WHAT THE TASK REQUIRES:
Only the lines below, from the one with "else if mode" through the one with "else s.addElems o", are to be written out, exactly.

***** EXTRACTED INFORMATION *****

-- ==== Sys2Proof/Machine/Copy.lean ====
section
/-! DEFINITION. The copy engines: `CPY` and `CPYI` (R302 to R307, R139). -/

namespace Sys2Proof.Machine

-- the descriptor of CPY (Table 12.8)

/-- A signed number of `n` bytes. -/
def sfield (bs : List Byte) (off n : Nat) : Int := ((field bs off n : Nat) : Int).bmod (2 ^ (8 * n))

/-- The descriptor of `CPY` by fields. -/
structure CpyDesc where
  sbase : Dword
  dbase : Dword
  src : State.End
  dst : State.End
  esz : Nat
  conv : Nat
  adv : Bool
  ext : List Nat
  sstr : List Int
  dstr : List Int
  deriving DecidableEq, Repr

def cpyDesc (bs : List Byte) : CpyDesc :=
  let nd := field bs 0x14 1
  { sbase := BitVec.ofNat 64 (field bs 0 8), dbase := BitVec.ofNat 64 (field bs 8 8),
    src := { sp := field bs 0x10 1, hnd := field bs 0x12 1 }, dst := { sp := field bs 0x11 1, hnd := field bs 0x13 1 },
    esz := 2 ^ field bs 0x15 1, conv := field bs 0x16 1, adv := field bs 0x17 1 % 2 = 1,
    ext := (List.range nd).map fun d => field bs (0x30 + 4 * d) 4
    sstr := (List.range nd).map fun d => sfield bs (0x60 + 8 * d) 8
    dstr := (List.range nd).map fun d => sfield bs (0xB0 + 8 * d) 8 }
/-- The element count E (R302). -/
def CpyDesc.count (x : CpyDesc) : Nat := x.ext.foldl (· * ·) 1
/-- The coordinates of a linear index (R303). -/
def coords : List Nat → Nat → List Nat
  | [], _ => []
  | e :: es, i => i % e :: coords es (i / e)
/-- Σ id × stride. -/
def strideSum (str : List Int) (is : List Nat) : Int := ((str.zip is).map fun (k, i) => k * i).foldl (· + ·) 0

/-- Check 1 of R299 on a `CPY` descriptor. -/
def cpyFieldsOk (bs : List Byte) : Bool :=
  let nd := field bs 0x14 1
  let x := cpyDesc bs
  let tail (off n : Nat) : Bool := (List.range 10).all fun d => d < nd || field bs (off + n * d) n = 0
  x.src.sp ≤ 4 && decide (x.dst.sp ∈ [0, 1, 2, 4, 5]) && x.src.hnd < 8 && x.dst.hnd < 8
    && 1 ≤ nd && nd ≤ 10 && field bs 0x15 1 ≤ 4 && x.conv ≤ 2 && field bs 0x17 1 ≤ 1
    && field bs 0x23 5 = 0 && field bs 0x58 8 = 0
    && x.ext.all (1 ≤ ·) && tail 0x30 4 && tail 0x60 8 && tail 0xB0 8
    && x.count ≤ 2 ^ 40 && field bs 0x18 8 ≤ x.count
/-- Check 2: the shape of a converted copy (R305). -/
def cpyShapeOk (x : CpyDesc) : Bool :=
  x.conv = 0 ||
    (x.esz = 1 && x.ext.headD 0 % 64 = 0 && x.sstr.headD 0 = 0 && x.dstr.headD 0 = 0
      && x.sbase.toNat % 8 = 0 && x.dbase.toNat % 8 = 0
      && ((x.ext.zip (x.sstr.zip x.dstr)).drop 1).all fun (e, a, b) => e = 1 || (a % 8 = 0 && b % 8 = 0))
/-- The first byte and the end of what one side of a copy reaches, as offsets (R304). -/
def cpyReach (x : CpyDesc) (base : Dword) (str : List Int) : Int × Int :=
  let len : Nat := if x.conv = 0 then x.esz else x.ext.headD 0 / 2
  let spans := (x.ext.zip str).map fun (e, k) => k * ((e - 1 : Nat) : Int)
  let b : Int := base.toNat
  (b + (spans.map fun k => if k < 0 then k else 0).foldl (· + ·) 0,
    b + (spans.map fun k => if 0 < k then k else 0).foldl (· + ·) 0 + len)

namespace State

/-- Check 3: endpoints a host core refuses, handles, ranges and slots (R299, R304). -/
def cpyEndsOk (s : State) (n : Nat) (o : Op) (x : CpyDesc) : Bool :=
  let host (e : End) : Bool := o.glob && decide (e.sp ∈ [2, 4, 5])
  let inside (e : End) (base : Dword) (str : List Int) : Bool :=
    if e.sp < 4 then true
    else match s.tobFor o.team e.hnd n with
      | none => false
      | some r =>
        let (lo, hi) := cpyReach x base str
        r.ring = (e.sp = 5) && decide (0 ≤ lo) && decide (hi ≤ ((if r.ring then slotBytes r.fmt r.skind r.scoff else r.len * 1024 : Nat) : Int))
  !host x.src && !host x.dst && inside x.src x.sbase x.sstr && inside x.dst x.dbase x.dstr

/-- An earlier copy of the team into the same ring is pending (R299). -/
def ringCopyBefore (s : State) (n : Nat) (o : Op) (h : Nat) : Bool :=
  s.ops.any fun (m, q) => m < n && q.kind = .cpy && q.team = o.team && q.pending && q.st ≠ .queued && (cpyDesc q.block).dst.sp = 5 && (cpyDesc q.block).dst.hnd = h
/-- Whether a ring has a slot to write (R190). -/
def ringRoom (s : State) (o : Op) (h : Nat) : Bool := (s.tob o.team h).elim false fun r => r.ppos - r.cpos < r.slots

/-- Acceptance of a `CPY` (R299, R301, R304). -/
def acceptCpy (s : State) (n : Nat) (o : Op) : State :=
  let o := { o with block := s.readDesc o 256 }
  let x := cpyDesc o.block
  let done := field o.block 0x18 8
  if !cpyFieldsOk o.block then s.finishOp n o 0x40 done
  else if !cpyShapeOk x then s.finishOp n o 0x42 done
  else if !s.cpyEndsOk n o x then s.finishOp n o 0x41 done
  else if done = x.count then s.finishOp n o 0 done
  else
    let hs := (if x.src.sp = 4 then [x.src.hnd] else []) ++ (if x.dst.sp ≥ 4 then [x.dst.hnd] else [])
    let st : OpState := if x.dst.sp = 5 && (!s.ringRoom o x.dst.hnd || s.ringCopyBefore n o x.dst.hnd) then .waitRing else .active
    s.setOp n { o with st, done, handles := hs.eraseDups }

/-- The destination of a copy, with the slot a ring's `PPOS` names (R304). -/
def cpyDst (s : State) (o : Op) (x : CpyDesc) : End :=
  if x.dst.sp = 5 then
    (match s.tob o.team x.dst.hnd with
      | some r => { x.dst with slot := r.ppos % r.slots * slotBytes r.fmt r.skind r.scoff }
      | none => x.dst)
  else x.dst

end State

/-- The plane form of nibble-packed codes, and back (R139): each code unchanged. -/
def convertRow (conv n : Nat) (bs : List Byte) : List Byte :=
  let w := n / 64
  if conv = 1 then
    (List.range 4).flatMap fun j => (List.range w).flatMap fun k =>
      (List.range 8).map fun q => BitVec.ofNat 8 ((List.range 8).foldl (fun m b => m + (if bitAt bs (4 * (64 * k + 8 * q + b) + (3 - j)) then 2 ^ b else 0)) 0)
  else
    (List.range (n / 2)).map fun i => BitVec.ofNat 8 ((List.range 8).foldl (fun m b =>
      let e := 2 * i + b / 4
      let j := 3 - b % 4
      m + (if bitAt bs (64 * (j * w + e / 64) + e % 64) then 2 ^ b else 0)) 0)

namespace State

/-- What stopped an engine: the reason, and the side it met it on (`FSIDE`). -/
abbrev Halt := Stop × Nat

/-- One unit of a copy: an element, or a row of a converted copy. -/
def cpyUnit (s : State) (o : Op) (x : CpyDesc) (dst : End) (i : Nat) : State × Except Halt Unit :=
  let is := coords x.ext i
  let a := x.sbase + BitVec.ofInt 64 (strideSum x.sstr is)
  let b := x.dbase + BitVec.ofInt 64 (strideSum x.dstr is)
  if a.toNat % x.esz ≠ 0 then (s, .error (some (.align, 0, a), 0))
  else if b.toNat % x.esz ≠ 0 then (s, .error (some (.align, 0, b), 1))
  else
    let n := if x.conv = 0 then x.esz else x.ext.headD 0 / 2
    match s.endRead o x.src a n with
    | (s, .error e) => (s, .error (e, 0))
    | (s, .ok bs) =>
      match s.endWrite o dst b (if x.conv = 0 then bs else convertRow x.conv (x.ext.headD 0) bs) with
      | (s, .error e) => (s, .error (e, 1))
      | (s, .ok ()) => (s, .ok ())
/-- The units of a copy from `DONE` in ascending order, to its end or the first that stops; `step` codes or elements each (R303, R305). -/
def cpyRun (s : State) (x : CpyDesc) (dst : End) (step : Nat) : Nat → Op → State × Op × Option Halt
  | 0, o => (s, o, none)
  | fuel + 1, o =>
    if o.done ≥ x.count then (s, o, none)
    else
      let i := o.done / step * step
      match s.cpyUnit o x dst i with
      | (s, .error e) => (s, { o with done := i }, some e)
      | (s, .ok ()) => s.cpyRun x dst step fuel { o with done := i + step }
/-- A copy run from its state, with its descriptor and destination. -/
def cpyGo (s : State) (o : Op) : State × Op × Option Halt :=
  let x := cpyDesc o.block
  let dst := s.cpyDst o x
  let s := if x.dst.sp = 4 then s.taintRange o.team x.dst.hnd else s
  s.cpyRun x dst (if x.conv = 0 then 1 else x.ext.headD 1) (x.count - o.done + 1) o

-- CPYI (Table 12.9)

/-- Rows and their sizes. -/
def cpyiOk (bs : List Byte) : Bool :=
  let mode := field bs 0x1B 1
  field bs 0x18 1 ≤ 3 && field bs 0x19 1 ≤ 2 && field bs 0x1A 1 ≤ 3 && mode ≤ 3 && field bs 0x1C 1 ≤ 1 && field bs 0x1D 3 = 0
    && 1 ≤ field bs 0x20 4 && field bs 0x20 4 < 2 ^ 24
    && 1 ≤ field bs 0x24 4 && field bs 0x24 4 ≤ 65536 && (mode < 2 || field bs 0x24 4 % 4 = 0)
    && field bs 0x3C 4 = 0 && field bs 0x43 5 = 0 && field bs 0x38 4 ≤ field bs 0x20 4

/-- Acceptance of a `CPYI` (R299, R301, R306). -/
def acceptCpyi (s : State) (n : Nat) (o : Op) : State :=
  let bs := s.readDesc o 80
  let o := { o with block := bs }
  let done := field bs 0x38 4
  if !cpyiOk bs then s.finishOp n o 0x40 0
  else if o.glob && (field bs 0x18 1 = 2 || field bs 0x19 1 = 2 || field bs 0x1A 1 = 2) then s.finishOp n o 0x41 0
  else if done = field bs 0x20 4 then s.finishOp n o 0 0
  else s.setOp n { o with st := .active, done }

/-- One 4-byte element of a scatter-add (R307): an RMW of the destination. -/
def addElem (s : State) (o : Op) (e : End) (fp : Bool) (a : Dword) (y : Nat) : State × Except Halt Unit :=
  let add (bs : List Byte) : List Byte := leBytes (if fp then (faddBits .rne false .f32 (leNat bs) y).1 else (leNat bs + y) % 2 ^ 32) 4
  let ev := { s.opEv o with kind := .rmw, ord := .rlx, scp := some .rack, bytewise := false }
  if e.sp = 0 then
    let p := o.core.pkg
    if s.vaLeased p o.root a 4 then (s, .error (none, 1))
    else match s.vaRead p o.root o.keys a 4, s.piecesOf p o.root o.keys .rmw a 4 with
      | .ok bs, .ok ps => ((s.engineTouch p o.root .atm ps (opOf ev)).storePieces ev ps (add bs), .ok ())
      | .error f, _ | _, .error f => (s, .error (some f, 1))
  else match s.endRead o e a 4, s.scrPlace o e.sp a with
    | (s, .error f), _ => (s, .error (f, 1))
    | (s, .ok _), some (tm, off) => (s.agentStore ev (.scr tm off) (add (s.scrBytes tm off 4)), .ok ())
    | (s, .ok _), none => (s, .ok ())
def addElems (s : State) (o : Op) (e : End) (fp : Bool) (a : Dword) : List Nat → State × Except Halt Unit
  | [] => (s, .ok ())
  | y :: ys =>
    match s.addElem o e fp a y with
    | (s, .error f) => (s, .error f)
    | (s, .ok ()) => s.addElems o e fp (a + 4) ys

/-- One row of a `CPYI` (R307); the answer says whether its index was skipped. -/
def cpyiRow (s : State) (o : Op) (i : Nat) : State × Except Halt Bool :=
  let bs := o.block
  let mode := field bs 0x1B 1
  let rlen := field bs 0x24 4
  let isz := if field bs 0x1C 1 = 1 then 8 else 4
  let at_ (base : Nat) (k m : Nat) : Dword := BitVec.ofNat 64 (field bs base 8 + k * m)
  let src : End := { sp := field bs 0x18 1 }
  let dst : End := { sp := field bs 0x19 1 }
  let ia := at_ 0x10 i isz
  if ia.toNat % isz ≠ 0 then (s, .error (some (.align, 0, ia), 2))
  else match s.endRead o { sp := field bs 0x1A 1 } ia isz with
    | (s, .error e) => (s, .error (e, 2))
    | (s, .ok ib) =>
      let j := leNat ib
      if j ≥ field bs 0x28 8 then
        if mode = 0 then
          (match s.endWrite o dst (at_ 8 i rlen) (List.replicate rlen 0) with
            | (s, .error e) => (s, .error (e, 1))
            | (s, .ok ()) => (s, .ok true))
        else (s, .ok true)
      else
        let sa := if mode = 0 then at_ 0 j (field bs 0x30 8) else at_ 0 i rlen
        let da := if mode = 0 then at_ 8 i rlen else at_ 8 j (field bs 0x30 8)
        if mode ≥ 2 && sa.toNat % 4 ≠ 0 then (s, .error (some (.align, 0, sa), 0))
        else if mode ≥ 2 && da.toNat % 4 ≠ 0 then (s, .error (some (.align, 0, da), 1))
        else match s.endRead o src sa rlen with
          | (s, .error e) => (s, .error (e, 0))
          | (s, .ok row) =>
            match (if mode < 2 then
                (match s.endWrite o dst da row with
                  | (s, .error e) => (s, Except.error ((e, 1) : Halt))
                  | (s, .ok ()) => (s, .ok ()))
              else s.addElems o dst (mode = 2) da ((List.range (rlen / 4)).map fun k => field row (4 * k) 4)) with
            | (s, .error e) => (s, .error e)
            | (s, .ok ()) => (s, .ok false)
/-- The rows from `DONE` in ascending order, with the skipped ones counted in `acked` (R307). -/
def cpyiRun (s : State) : Nat → Op → State × Op × Option Halt
  | 0, o => (s, o, none)
  | fuel + 1, o =>
    if o.done ≥ field o.block 0x20 4 then (s, o, none)
    else match s.cpyiRow o o.done with
      | (s, .error e) => (s, o, some e)
      | (s, .ok k) => s.cpyiRun fuel { o with done := o.done + 1, acked := o.acked + (if k then 1 else 0) }

/-- Runs a copy of either kind. -/
def copyGo (s : State) (o : Op) : State × Op × Option Halt :=
  if o.kind = .cpy then s.cpyGo o else s.cpyiRun (field o.block 0x20 4 - o.done + 1) o
/-- The value of [23:0] of a copy's token (R303, R307). -/
def copyResult (o : Op) : Nat := if o.kind = .cpy then o.done % 2 ^ 24 else min o.acked (2 ^ 24 - 1)
/-- A copy that may run now: accepted, its team on a core, a slot free and its turn come for a ring. -/
def copyReady (s : State) (n : Nat) : Option Op :=
  match s.op n with
  | some o =>
    let x := cpyDesc o.block
    if o.kind.copy && o.st = .active && s.opHome o
        && (o.kind = .cpyi || x.dst.sp ≠ 5 || (s.ringRoom o x.dst.hnd && !s.ringCopyBefore n o x.dst.hnd)) then some o
    else none
  | none => none

end State

def execCpy (h : Hdr) (tok : Nat) (off : SrcD) (s : State) : Outcome := .next (s.engineWord (.cpy h tok off) .cpy tok off (some 256))
def execCpyi (h : Hdr) (tok : Nat) (off : SrcD) (s : State) : Outcome := .next (s.engineWord (.cpyi h tok off) .cpyi tok off (some 80))

/-- `COPY_COMPLETE` (R303, R304, R307): the rest of the copy, then the position of a ring, then the token. -/
def execCopyComplete (n : Nat) (s : State) : Outcome :=
  match s.copyReady n with
  | none => .refused (.notEnabled "no copy that may run")
  | some o =>
    match s.copyGo o with
    | (_, _, some _) => .refused (.notEnabled "an access of the copy stops it")
    | (s, o, none) =>
      let x := cpyDesc o.block
      if o.kind = .cpy && x.dst.sp = 5 && x.adv then
        match s.tob o.team x.dst.hnd with
        | some r =>
          if r.ppos ≥ 2 ^ 32 - 1 then .next (s.endClean n o 0x27 (State.copyResult o))
          else .next ((s.modTob o.team x.dst.hnd fun r => { r with ppos := r.ppos + 1 }).endClean n o 0 (State.copyResult o))
        | none => .next (s.endClean n o 0 (State.copyResult o))
      else .next (s.endClean n o 0 (State.copyResult o))

/-- `RING_PRODUCER_RESUME` (R190, R304). -/
def execRingProducerResume (n : Nat) (s : State) : Outcome :=
  match s.op n with
  | some o =>
    let h := (cpyDesc o.block).dst.hnd
    if o.kind = .cpy && o.st = .waitRing && s.opHome o && s.ringRoom o h && !s.ringCopyBefore n o h then .next (s.setOp n { o with st := .active })
    else .refused (.notEnabled "no copy waits for a slot that is free")
  | none => .refused (.notEnabled "no such operation")

end Sys2Proof.Machine
end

*****

SOLVED PROBLEM:
        else if mode ≥ 2 && da.toNat % 4 ≠ 0 then (s, .error (some (.align, 0, da), 1))
        else match s.endRead o src sa rlen with
          | (s, .error e) => (s, .error (e, 0))
          | (s, .ok row) =>
            match (if mode < 2 then
                (match s.endWrite o dst da row with
                  | (s, .error e) => (s, Except.error ((e, 1) : Halt))
                  | (s, .ok ()) => (s, .ok ()))
              else s.addElems o dst (mode = 2) da ((List.range (rlen / 4)).map fun k => field row (4 * k) 4)) with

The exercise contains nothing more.